Collected data entries:
============

/-- Answers of the fabric (R328, R432, R435, R474, R513): a malformed one is discarded and counted; one for another module is forwarded; one of this
module waits where a link of its way holds it, and ends its outstanding request, whose DMA descriptor goes on by the status; one that nothing
awaits is counted, and one of a request issued before a reset of its core is discarded; a request with no answer in time completes TIMEOUT. That an
answer is taken before readiness is asked (log entry 62), that a timeout counts nothing (64) and that a waiting answer goes on in an idle
nanosecond (98) are the model's choices. -/
def Sys2Proof.Claim.FabricAnswers : Prop := ∀ (p : PortId) (x : FabPacket) (c : CoreId) (tag : Nat) (s : State),
  (∀ kind i, (kind, i) ∈ [(12, Instr.frdata p x), (13, .fwack p x)] →
    let src := x.p.src.toNat
    let held := s.m.pathTests (defaultPath src (some (portRouter p)))
    (s.m.rd F.TWP_STS_EXCLUDED p = 1 → To i s s.m) ∧
    (s.m.rd F.TWP_STS_EXCLUDED p ≠ 1 → fabWf ⟨kind, x⟩ = false → To i s ((s.m.bump F.TWP_MALFORMED_CNT_COUNT p).leaveRx p ⟨kind, x⟩)) ∧
    (s.m.rd F.TWP_STS_EXCLUDED p ≠ 1 → fabWf ⟨kind, x⟩ = true →
      (s.m.ready = true → ∀ o, s.m.fabRoute x.dunit.toNat = .out o → Transits s p o ⟨kind, x⟩ i) ∧
      (s.m.fabRoute x.dunit.toNat = .here → src < 576 → held = true →
        To i s { s.m with parked := s.m.parked ++ [.answer p ⟨kind, x⟩] }) ∧
      (s.m.fabRoute x.dunit.toNat = .here → src < 576 → held = false →
        ((∀ r ∈ s.m.fabOut, ¬(r.src = src ∧ r.tag = x.p.tag)) → Does i s fun m' => SameMem s.m m' ∧ m'.cores = s.m.cores ∧
          m'.rd F.NOC_LATE_CNT_COUNT src = min (2 ^ 32 - 1) (s.m.rd F.NOC_LATE_CNT_COUNT src + 1)) ∧
        (∀ role relay, s.m.fabOut = [⟨src, x.p.tag, role, relay, true⟩] → Does i s fun m' => m'.fabOut = [] ∧ SameMem s.m m' ∧
          m'.cores = s.m.cores) ∧
        (∀ role d, s.m.fabOut = [⟨src, x.p.tag, role, false, false⟩] → (s.m.core src).dma = some d →
          (role = .seal → Does i s fun m' => m'.fabOut = [] ∧ SameMem s.m m' ∧ ∃ e, (m'.core src).dma = some e ∧ e.phase = .done ∧
            e.status = if x.status = 0 then 0 else 0x0C) ∧
          (role = .header → x.status ≠ 0 → Does i s fun m' => m'.fabOut = [] ∧ SameMem s.m m' ∧ ∃ e, (m'.core src).dma = some e ∧
            e.phase = .done ∧ e.status = 0x0C ∧ e.detail = x.status.toNat) ∧
          (role = .header → x.status = 0 → x.p.data.getD 4 0 = 1 → Does i s fun m' => m'.fabOut = [] ∧ SameMem s.m m' ∧
            ∃ e, (m'.core src).dma = some e ∧ e.phase = .full))))) ∧
  ((∀ r ∈ s.m.fabOut, ¬(r.src = c.val ∧ r.tag = tag)) → To (.fabricTimeout c tag) s s.m) ∧
  (∀ d, s.m.fabOut = [⟨c.val, tag, .seal, false, false⟩] → (s.m.core c).dma = some d → Does (.fabricTimeout c tag) s fun m' => m'.fabOut = [] ∧
    SameMem s.m m' ∧ ∃ e, (m'.core c).dma = some e ∧ e.phase = .done ∧ e.status = 0x0C ∧ e.detail = St.timeout)

/-- Requests from and to other modules, and their answers. -/
def Obligations.FabricAccesses : Prop := Claim.FabricRequests ∧ Claim.FabricAnswers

============

WHAT THE TASK REQUIRES:
What you return should be the records above, repeated exactly.

RESPONSE AREA:
/-- Answers of the fabric (R328, R432, R435, R474, R513): a malformed one is discarded and counted; one for another module is forwarded; one of this
module waits where a link of its way holds it, and ends its outstanding request, whose DMA descriptor goes on by the status; one that nothing
awaits is counted, and one of a request issued before a reset of its core is discarded; a request with no answer in time completes TIMEOUT. That an
answer is taken before readiness is asked (log entry 62), that a timeout counts nothing (64) and that a waiting answer goes on in an idle
nanosecond (98) are the model's choices. -/
def Sys2Proof.Claim.FabricAnswers : Prop := ∀ (p : PortId) (x : FabPacket) (c : CoreId) (tag : Nat) (s : State),
  (∀ kind i, (kind, i) ∈ [(12, Instr.frdata p x), (13, .fwack p x)] →
    let src := x.p.src.toNat
    let held := s.m.pathTests (defaultPath src (some (portRouter p)))
    (s.m.rd F.TWP_STS_EXCLUDED p = 1 → To i s s.m) ∧
    (s.m.rd F.TWP_STS_EXCLUDED p ≠ 1 → fabWf ⟨kind, x⟩ = false → To i s ((s.m.bump F.TWP_MALFORMED_CNT_COUNT p).leaveRx p ⟨kind, x⟩)) ∧
    (s.m.rd F.TWP_STS_EXCLUDED p ≠ 1 → fabWf ⟨kind, x⟩ = true →
      (s.m.ready = true → ∀ o, s.m.fabRoute x.dunit.toNat = .out o → Transits s p o ⟨kind, x⟩ i) ∧
      (s.m.fabRoute x.dunit.toNat = .here → src < 576 → held = true →
        To i s { s.m with parked := s.m.parked ++ [.answer p ⟨kind, x⟩] }) ∧
      (s.m.fabRoute x.dunit.toNat = .here → src < 576 → held = false →
        ((∀ r ∈ s.m.fabOut, ¬(r.src = src ∧ r.tag = x.p.tag)) → Does i s fun m' => SameMem s.m m' ∧ m'.cores = s.m.cores ∧
          m'.rd F.NOC_LATE_CNT_COUNT src = min (2 ^ 32 - 1) (s.m.rd F.NOC_LATE_CNT_COUNT src + 1)) ∧
        (∀ role relay, s.m.fabOut = [⟨src, x.p.tag, role, relay, true⟩] → Does i s fun m' => m'.fabOut = [] ∧ SameMem s.m m' ∧
          m'.cores = s.m.cores) ∧
        (∀ role d, s.m.fabOut = [⟨src, x.p.tag, role, false, false⟩] → (s.m.core src).dma = some d →
          (role = .seal → Does i s fun m' => m'.fabOut = [] ∧ SameMem s.m m' ∧ ∃ e, (m'.core src).dma = some e ∧ e.phase = .done ∧
            e.status = if x.status = 0 then 0 else 0x0C) ∧
          (role = .header → x.status ≠ 0 → Does i s fun m' => m'.fabOut = [] ∧ SameMem s.m m' ∧ ∃ e, (m'.core src).dma = some e ∧
            e.phase = .done ∧ e.status = 0x0C ∧ e.detail = x.status.toNat) ∧
          (role = .header → x.status = 0 → x.p.data.getD 4 0 = 1 → Does i s fun m' => m'.fabOut = [] ∧ SameMem s.m m' ∧
            ∃ e, (m'.core src).dma = some e ∧ e.phase = .full))))) ∧
  ((∀ r ∈ s.m.fabOut, ¬(r.src = c.val ∧ r.tag = tag)) → To (.fabricTimeout c tag) s s.m) ∧
  (∀ d, s.m.fabOut = [⟨c.val, tag, .seal, false, false⟩] → (s.m.core c).dma = some d → Does (.fabricTimeout c tag) s fun m' => m'.fabOut = [] ∧
    SameMem s.m m' ∧ ∃ e, (m'.core c).dma = some e ∧ e.phase = .done ∧ e.status = 0x0C ∧ e.detail = St.timeout)

/-- Requests from and to other modules, and their answers. -/
def Obligations.FabricAccesses : Prop := Claim.FabricRequests ∧ Claim.FabricAnswers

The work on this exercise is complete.